/-- MSPC (R278). -/
def execMspc (f : MFields) (s : State) : Out1 :=
  let c := f.imm.toNat % 2 ^ 16
  let g (e : Entry) : Nat := ceilDiv e.cnt 4
  let dst (e : Entry) : List (Nat × Nat) := (e.view 2).block (e.org 2) (2 * g e) c
  let mdst (e : Entry) : List (Nat × Nat) := (e.view 3).block (e.org 3) (g e) c
  let src (e : Entry) : List (Nat × Nat) := (e.view 1).block (e.org 1) e.cnt c
  s.meInstr (.mspc f) (fun e => 16 + g e * ceilDiv c 64)
    (fun e => ([extOf e.core f.t2.toNat (e.view 2) (dst e) true, extOf e.core f.t3.toNat (e.view 3) (mdst e) false],
               [extOf e.core f.t1.toNat (e.view 1) (src e) true]))
    fun s e =>
      if e.phase = 2 then s.meWrite e e.plan (e.keep.headD 0)
      else
        let v1 := e.view 1
        let v2 := e.view 2
        let v3 := e.view 3
        match firstDesc [(f.t1.toNat, s.meTdesc e (e.desc 1) (meSourceOk e.core false v1) (src e) true),
            (f.t2.toNat, s.meTdesc e (e.desc 2) (meSourceOk e.core false v2) (dst e) true),
            (f.t3.toNat, s.meTdesc e (e.desc 3) (meSourceOk e.core false v3) (mdst e) false)] with
        | some aux => s.entryFault e causeTdesc aux e.addr
        | none =>
          s.withTile e f.acc.toNat fun s _ =>
          let (r, vals, fl) := Rd.meBlock { s } e v1 (e.org 1) e.cnt c true
          let (r, raws) := if spcRaw v1 v2 then Rd.meRaw r e v1 (e.org 1) e.cnt c else (r, [])
          r.done e fun s =>
            let z := (valZero, valZero)
            let gj := (List.range (g e)).flatMap fun k => (List.range c).map fun j => (k, j)
            let picks := gj.map fun (k, j) =>
              let (p, q) := keepTwo ((List.range (min 4 (e.cnt - 4 * k))).map fun p => (at2 z vals (4 * k + p) j).1)
              (k, j, p, q)
            let out := picks.flatMap fun (k, j, p, q) => [(2 * k, j, some (4 * k + p)), (2 * k + 1, j, q.map (4 * k + ·))]
            let inside := out.filterMap fun (i, j, x) => (v2.at (e.org 2) i j).map fun rc => (rc, i, j, x)
            let puts1 : State × List Put × List (Nat × Nat) :=
              if spcRaw v1 v2 then (s, inside.map fun (rc, _, j, x) => (v2.span rc, match x with
                | some i => if (v1.at (e.org 1) i j).isSome then intCode (fmtBits v1.fmt) (at2 0 raws i j) else zeroCode v2.fmt
                | none => zeroCode v2.fmt), [])
              else s.putAll e v2 (rmOf (f.mode.toNat % 8) e.rmode) (f.mode.getLsbD 3) (inside.map fun (rc, i, j, x) =>
                { j := rc.1 * v2.vc + rc.2, ix := i * c + j, lane := 0, vals := match x with
                  | some i => let a := at2 z vals i j; if fmtComplex v1.fmt then [a.1, a.2] else [a.1]
                  | none => [valZero] })
            let (s, ps, fs) := puts1
            let codes := picks.filterMap fun (k, j, p, q) => (v3.at (e.org 3) k j).map fun rc =>
              (v3.span rc, (p + 4 * q.getD (p + 1)) % 2 ^ fmtBits v3.fmt)
            s.meWrite e (writePlan (ps ++ codes)) (fs.foldl (fun a x => a ||| x.2) fl)
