-- ==== Sys2Proof/Machine/Run.lean ====
section
/-!
DEFINITION. Running the machine: an event with what it brings, the slots of an issued bundle one after another (R136), an
engine's turn, and the choice among what the agents can do.
-/
namespace Sys2Proof.Machine

/-- Go on after an outcome. -/
def andThen (o : Out1) (f : State → Out1) : Out1 :=
  match o with
  | .next s => f s
  | .fault r => .fault r
  | .refused r => .refused r

/-- The slots that strand `n` has left take effect, until one waits. -/
def State.runSlots (s : State) (n : Nat) : Nat → Out1
  | 0 => .next s
  | k + 1 =>
    match s.startSlot n with
    | none => .next s
    | some (s, i) =>
      let s := s.reenter n i
      andThen (exec i s) fun t =>
        let t := (s.regionRule n i t).endSlot n
        if (t.strandAt n).blocked = 0 then t.runSlots n k else .next t

/-- The bundles of core `core` go on, slot by slot of the core. -/
def State.runCore (s : State) (core : Nat) : List Nat → Out1
  | [] => .next s
  | k :: r => andThen (s.runSlots (core * Config.slots + k) 5) fun s => s.runCore core r

/-- An engine's turn for entry `e`: its queue is the one last served (R19), and how much of its work the turn does is a free choice (R64,
R74, log 17). -/
def State.beginTurn (s : State) (e : Entry) : State :=
  let (c, s) := s.choose 2
  let s := match engineOf e.instr with
    | some k => s.modCore (servedCore k e.core) fun c => { c with lastServed := smPut c.lastServed k (e.queueNo k) }
    | none => s
  { s with engine := some e, cur := e.strand.getD (e.core * Config.slots), pace := c }

/-- One step of an agent. -/
def State.act (s : State) (a : Act) : Out1 :=
  match a with
  | .event .bundleIssue e => andThen (exec .bundleIssue { s with ev := e }) fun s => s.runCore e.n (List.range Config.slots)
  | .event i e => exec i { s with ev := e }
  | .later k => match s.later[k]? with
    | some (i, e) => exec i { s with later := s.later.eraseIdx k, ev := e }
    | none => .next s
  | .turn e => exec e.instr (s.beginTurn e)

/-- The step is over: what it carried is put away. -/
def State.finish (s : State) : State := { s.settle with ev := {}, cur := 0, engine := none, miss := [], pace := 0 }

/-- The next step (log 1): a stage's dispatch that starts at once (R373); the oldest event that has arrived; else one of the steps that
the package's agents can take, by a free choice where there are several; else nothing changes. -/
def State.next (s : State) : Out1 :=
  match s.urgent with
  | some a => s.act a
  | none =>
    match s.inbox with
    | (i, e) :: r => ({ s with inbox := r } : State).act (.event i e)
    | [] =>
      match s.enabled with
      | [] => .next s
      | [a] => s.act a
      | a :: l => let (c, s) := s.choose (l.length + 1); s.act (((a :: l)[c]?).getD a)

end Sys2Proof.Machine
end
◆ ◆ ◆
**What you should do:** An exact transcription of the lines from the start of the listing through the line bearing "let mdst (e" is the whole answer.

**Your response:**
/-- MSPC (R278). -/
def execMspc (f : MFields) (s : State) : Out1 :=
  let c := f.imm.toNat % 2 ^ 16
  let g (e : Entry) : Nat := ceilDiv e.cnt 4
  let dst (e : Entry) : List (Nat × Nat) := (e.view 2).block (e.org 2) (2 * g e) c
  let mdst (e : Entry) : List (Nat × Nat) := (e.view 3).block (e.org 3) (g e) c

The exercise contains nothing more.